When considering security threats, one way to prevent leakage of application communication to third parties and alteration of such communication is the use of communication encryption. Using HTTPS for communication is one method of encryption. However, TLS/SSL-based communication, on which HTTPS is based, incurs a very high load.

An SSL accelerator is a piece of hardware dedicated to implementing HTTPS-encrypted communication processing without placing a load on the Web or application server. The correct deployment of an SSL accelerator will help accelerate encrypted communication without placing a load the Web or application server.

The following figure shows a configuration example using an SSL accelerator.

Figure 4-9 Configuration using an SSL accelerator

Communications sent by the Web client over HTTPS are decrypted by the SSL accelerator, and then passed on to the Web or application server over HTTP. Communications sent by the Web or application server over HTTP are encrypted by the SSL accelerator, and then passed on to the Web client.

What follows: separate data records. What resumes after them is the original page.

theorem State.modCore_keeps {pq : State} (s : State) (c : Nat) (f : CoreSt → CoreSt) (hk : Keeps pq s) :
    Keeps pq (State.modCore s c f) := by
  unfold State.modCore
  repeat' (first
    | with_reducible assumption | (with_reducible apply State.setCore_keeps) | (dsimp only))

theorem State.setStream_keeps {pq : State} (s : State) (c : Nat) (x : Option Stream) (hk : Keeps pq s) :
    Keeps pq (State.setStream s c x) := by
  unfold State.setStream
  repeat' (first
    | with_reducible assumption | (with_reducible apply State.modCore_keeps) | (intro _ (_ : Keeps _ _))
    | (intro _ _ (_ : Keeps _ _)) | (intro _) | (lift_lets) | (dsimp only) | (simp only [keeps_mk])
    | (dsimp +zetaDelta only))

theorem State.setPhys_keeps {pq : State} (s : State) (p : Nat) (x : Phys) (hk : Keeps pq s) :
    Keeps pq (State.setPhys s p x) := by
  unfold State.setPhys
  repeat' (first
    | with_reducible assumption | (intro _) | (lift_lets) | (dsimp only) | (simp only [keeps_mk])
    | (dsimp +zetaDelta only))

theorem State.setSpindle_keeps {pq : State} (s : State) (n : Nat) (x : Spindle) (hk : Keeps pq s) :
    Keeps pq (State.setSpindle s n x) := by
  unfold State.setSpindle
  repeat' (first
    | with_reducible assumption | (intro _) | (lift_lets) | (dsimp only) | (simp only [keeps_mk])
    | (dsimp +zetaDelta only))

theorem State.setRow_keeps {pq : State} (s : State) (k : Nat) (x : StackRow) (hk : Keeps pq s) :
    Keeps pq (State.setRow s k x) := by
  unfold State.setRow
  repeat' (first
    | with_reducible assumption | (intro _) | (lift_lets) | (dsimp only) | (simp only [keeps_mk])
    | (dsimp +zetaDelta only))

theorem State.whenServing_keeps {pq : State} (s : State) (f : State → State) (hk : Keeps pq s) (hf : ∀ x0, Keeps pq x0 → Keeps pq (f x0)) :
    Keeps pq (State.whenServing s f) := by
  unfold State.whenServing
  repeat' (first
    | with_reducible assumption | (with_reducible apply hf) | (with_reducible apply keeps_ite) | split | (dsimp only))

theorem State.tcAdd_keeps {pq : State} (s : State) (key amount : Nat) (hk : Keeps pq s) :
    Keeps pq (State.tcAdd s key amount) := by
  unfold State.tcAdd
  repeat' (first
    | with_reducible assumption | (intro _) | (lift_lets) | (dsimp only) | (simp only [keeps_mk])
    | (dsimp +zetaDelta only))

theorem State.closeStream_keeps {pq : State} (s : State) (c : Nat) (t : Stream) (hk : Keeps pq s) :
    Keeps pq (State.closeStream s c t) := by
  unfold State.closeStream
  repeat' (first
    | with_reducible assumption | (with_reducible apply State.modCore_keeps) | (intro _ (_ : Keeps _ _))
    | (intro _ _ (_ : Keeps _ _)) | (intro _) | (lift_lets) | (dsimp only) | (simp only [keeps_mk])
    | (dsimp +zetaDelta only))

theorem State.send_keeps {pq : State} (s : State) (m : HostMsg) (hk : Keeps pq s) :
    Keeps pq (State.send s m) := by
  unfold State.send
  exact ⟨hk.mem, hk.queue, hk.sent.trans (List.prefix_append _ _), hk.drew⟩


theorem State.msix_keeps {pq : State} (s : State) (c v : Nat) (hk : Keeps pq s) :
    Keeps pq (State.msix s c v) := by
  unfold State.msix
  repeat' (first
    | with_reducible assumption | (with_reducible apply State.send_keeps) | (with_reducible apply State.setCtx_keeps)
    | (intro w; refine @keeps_cut pq _ w ?_ ?_; unfold w) | (intro _) | (lift_lets) | (with_reducible apply keeps_ite)
    | split | (dsimp only) | (simp only [keeps_mk]) | (dsimp +zetaDelta only))

theorem State.markDirty_keeps {pq : State} (s : State) (c : Nat) (hk : Keeps pq s) :
    Keeps pq (State.markDirty s c) := by
  unfold State.markDirty
  repeat' (first
    | with_reducible assumption | (with_reducible apply State.modCtx_keeps) | (intro _ (_ : Keeps _ _))
    | (intro _ _ (_ : Keeps _ _)) | (intro _) | (lift_lets) | (dsimp only) | (simp only [keeps_mk])
    | (dsimp +zetaDelta only))

theorem State.putEvent_keeps {pq : State} (s : State) (c : Nat) (e : Event) (hk : Keeps pq s) :
    Keeps pq (State.putEvent s c e) := by
  unfold State.putEvent
  repeat' (first
    | with_reducible assumption | (with_reducible apply State.modCtx_keeps) | (with_reducible apply State.msix_keeps)
    | (with_reducible apply State.send_keeps) | (intro _ (_ : Keeps _ _)) | (intro _ _ (_ : Keeps _ _))
    | (intro w; refine @keeps_cut pq _ w ?_ ?_; unfold w) | (intro _) | (lift_lets) | (dsimp only)
    | (simp only [keeps_mk]) | (dsimp +zetaDelta only))

theorem State.eqFull_keeps {pq : State} (s : State) (c : Nat) (hk : Keeps pq s) :
    Keeps pq (State.eqFull s c) := by
  unfold State.eqFull
  repeat' (first
    | with_reducible assumption | (with_reducible apply State.putEvent_keeps) | (intro _) | (lift_lets)
    | (with_reducible apply keeps_ite) | split | (dsimp only) | (simp only [keeps_mk]) | (dsimp +zetaDelta only))

theorem State.writeEvent_keeps {pq : State} (s : State) (c : Nat) (e : Event) (hk : Keeps pq s) :
    Keeps pq (State.writeEvent s c e) := by
  unfold State.writeEvent
  repeat' (first
    | with_reducible assumption | (with_reducible apply State.eqFull_keeps) | (with_reducible apply State.modCtx_keeps)
    | (with_reducible apply State.putEvent_keeps) | (intro _ (_ : Keeps _ _)) | (intro _ _ (_ : Keeps _ _)) | (intro _)
    | (lift_lets) | (with_reducible apply keeps_ite) | split | (dsimp only) | (simp only [keeps_mk])
    | (dsimp +zetaDelta only))

theorem State.signalCompletion_keeps {pq : State} (s : State) (c : Nat) (hk : Keeps pq s) :
    Keeps pq (State.signalCompletion s c) := by
  unfold State.signalCompletion
  repeat' (first
    | with_reducible assumption | (with_reducible apply State.msix_keeps) | (with_reducible apply State.setCtx_keeps)
    | (intro w; refine @keeps_cut pq _ w ?_ ?_; unfold w) | (intro _) | (lift_lets) | (with_reducible apply keeps_ite)
    | split | (dsimp only) | (simp only [keeps_mk]) | (dsimp +zetaDelta only))

theorem State.putCompletion_keeps {pq : State} (s : State) (c : Nat) (r : Completion) (hk : Keeps pq s) :
    Keeps pq (State.putCompletion s c r) := by
  unfold State.putCompletion
  repeat' (first
    | with_reducible assumption | (with_reducible apply State.modCtx_keeps) | (with_reducible apply State.send_keeps)
    | (intro _ (_ : Keeps _ _)) | (intro _ _ (_ : Keeps _ _)) | (intro w; refine @keeps_cut pq _ w ?_ ?_; unfold w)
    | (intro _) | (lift_lets) | (dsimp only) | (simp only [keeps_mk]) | (dsimp +zetaDelta only))

theorem State.writeCompletion_keeps {pq : State} (s : State) (c : Nat) (r : Completion) (hk : Keeps pq s) :
    Keeps pq (State.writeCompletion s c r) := by
  unfold State.writeCompletion
  repeat' (first
    | with_reducible assumption | (with_reducible apply State.putCompletion_keeps)
    | (with_reducible apply State.signalCompletion_keeps) | (with_reducible apply keeps_ite) | split | (dsimp only))

theorem State.postBoth_keeps {pq : State} (s : State) (c : Nat) (r : Completion) (e : Event) (hk : Keeps pq s) :
    Keeps pq (State.postBoth s c r e) := by
  unfold State.postBoth
  repeat' (first
    | with_reducible assumption | (with_reducible apply State.putCompletion_keeps)
    | (with_reducible apply State.signalCompletion_keeps) | (with_reducible apply State.writeEvent_keeps)
    | (with_reducible apply keeps_ite) | split | (dsimp only))

theorem State.writePost_keeps {pq : State} (s : State) (c : Nat) (p : Post) (hk : Keeps pq s) :
    Keeps pq (State.writePost s c p) := by
  unfold State.writePost
  repeat' (first
    | with_reducible assumption | (with_reducible apply State.modCtx_keeps)
    | (with_reducible apply State.postBoth_keeps) | (with_reducible apply State.tcAdd_keeps)
    | (with_reducible apply State.writeCompletion_keeps) | (with_reducible apply State.writeEvent_keeps)
    | (intro _ (_ : Keeps _ _)) | (intro _ _ (_ : Keeps _ _)) | (intro _) | (lift_lets)
    | (with_reducible apply keeps_ite) | split | (dsimp only) | (simp only [keeps_mk]) | (dsimp +zetaDelta only))

theorem State.drainPosts_keeps {pq : State} (s : State) (c : Nat) (y0 : List Waiting) (hk : Keeps pq s) :
    Keeps pq (State.drainPosts s c y0) := by
  induction y0 generalizing s with
  | nil =>
    unfold State.drainPosts
    repeat' (first
      | with_reducible assumption | (with_reducible apply State.modCtx_keeps)
      | (with_reducible apply State.writePost_keeps) | (intro _ (_ : Keeps _ _)) | (intro _ _ (_ : Keeps _ _))
      | (intro _) | (lift_lets) | (with_reducible apply keeps_ite) | split | (dsimp only) | (simp only [keeps_mk])
      | (dsimp +zetaDelta only))
  | cons x l ih =>
    unfold State.drainPosts
    repeat' (first
      | with_reducible assumption | (with_reducible apply State.modCtx_keeps)
      | (with_reducible apply State.writePost_keeps) | (with_reducible apply ih) | (intro _ (_ : Keeps _ _))
      | (intro _ _ (_ : Keeps _ _)) | (intro _) | (lift_lets) | (with_reducible apply keeps_ite) | split | (dsimp only)
      | (simp only [keeps_mk]) | (dsimp +zetaDelta only))


theorem State.writeRsb_keeps {pq : State} (s : State) (c : Nat) (hk : Keeps pq s) :
    Keeps pq (State.writeRsb s c) := by
  unfold State.writeRsb
  repeat' (first
    | with_reducible assumption | (with_reducible apply State.send_keeps) | (with_reducible apply State.setCtx_keeps)
    | (intro w; refine @keeps_cut pq _ w ?_ ?_; unfold w) | (intro _) | (lift_lets) | (with_reducible apply keeps_ite)
    | split | (dsimp only) | (simp only [keeps_mk]) | (dsimp +zetaDelta only))

theorem State.enter_keeps {pq : State} (s : State) (c : Nat) (st : CtxSt) (hk : Keeps pq s) :
    Keeps pq (State.enter s c st) := by
  unfold State.enter
  repeat' (first
    | with_reducible assumption | (with_reducible apply State.modCtx_keeps)
    | (with_reducible apply State.writeRsb_keeps) | (intro _ (_ : Keeps _ _)) | (intro _ _ (_ : Keeps _ _)) | (intro _)
    | (lift_lets) | (dsimp only) | (simp only [keeps_mk]) | (dsimp +zetaDelta only))

theorem State.clearPage_keeps {pq : State} (s : State) (c : Nat) (hk : Keeps pq s) :
    Keeps pq (State.clearPage s c) := by
  unfold State.clearPage
  repeat' (first
    | with_reducible assumption | (intro _ (_ : Keeps _ _)) | (intro _ _ (_ : Keeps _ _)) | (intro _) | (lift_lets)
    | (dsimp only) | (simp only [keeps_mk]) | (dsimp +zetaDelta only))

theorem State.freshPage_keeps {pq : State} (s : State) (c : Nat) (hk : Keeps pq s) :
    Keeps pq (State.freshPage s c) := by
  unfold State.freshPage
  repeat' (first
    | with_reducible assumption | (with_reducible apply State.clearPage_keeps)
    | (with_reducible apply State.modCtx_keeps) | (intro _ (_ : Keeps _ _)) | (intro _ _ (_ : Keeps _ _))
    | (intro w; refine @keeps_cut pq _ w ?_ ?_; unfold w) | (intro _) | (lift_lets) | (with_reducible apply keeps_ite)
    | split | (dsimp only) | (simp only [keeps_mk]) | (dsimp +zetaDelta only))

theorem State.askFlush_keeps {pq : State} (s : State) (c need : Nat) (hk : Keeps pq s) :
    Keeps pq (State.askFlush s c need) := by
  unfold State.askFlush
  repeat' (first
    | with_reducible assumption | (with_reducible apply State.modCtx_keeps) | (with_reducible apply State.send_keeps)
    | (intro _ (_ : Keeps _ _)) | (intro _ _ (_ : Keeps _ _)) | (intro w; refine @keeps_cut pq _ w ?_ ?_; unfold w)
    | (intro _) | (lift_lets) | (with_reducible apply keeps_ite) | split | (dsimp only) | (simp only [keeps_mk])
    | (dsimp +zetaDelta only))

When deploying an SSL accelerator, consider the following points:

• An SSL accelerator can be used as a firewall. In such a case, treat the SSL accelerator as part of your Web or application server.
• For Web server integration, when using an SSL accelerator, it might be necessary to configure additional redirector settings. For example, if a redirector is configured, a request forwarding destination or other information can be specified (only for HTTP/1.0 requests from Web clients). When using Management Server to set up the system, the system can be configured on the management portal by using Environment Settings for Logical Server. Open the Redirector Settings window for the logical Web server, and under Gateway Specification Function Settings, select Yes for Use SSL accelerator.
  When setting up the system without using Management Server, configure the setting in the following file:
  

  For Cosminexus HTTP Server

  The JkGatewayHttpsScheme key in the mod_jk.conf file

  For Microsoft IIS

  The gateway_https_scheme key in the isapi_redirect.conf file

  When setting up the system without using Management Server, see 9. Files Used for Web Server Integration, in the uCosminexus Application Server Definition Reference Guide.
  
• To use an in-process HTTP server, you might need to configure additional Web container settings when using an SSL accelerator. For example, when these settings are configured, a request forwarding destination or other information can be specified (only for HTTP/1.0 requests from Web clients). When using Management Server to set up the system, the system can be configured on the management portal by using Environment Settings for Logical Server. Open the Other Settings window for the logical J2EE server, and under Gateway Specification Function Settings, select Yes for Use SSL accelerator.
  When setting up the system without using Management Server, configure the webserver.connector.inprocess_http.gateway.https_scheme key in the usrconf.properties file.
  When setting up the system without using Management Server, see 2.4. usrconf.properties (User property file for J2EE server), in the uCosminexus Application Server Definition Reference Guide.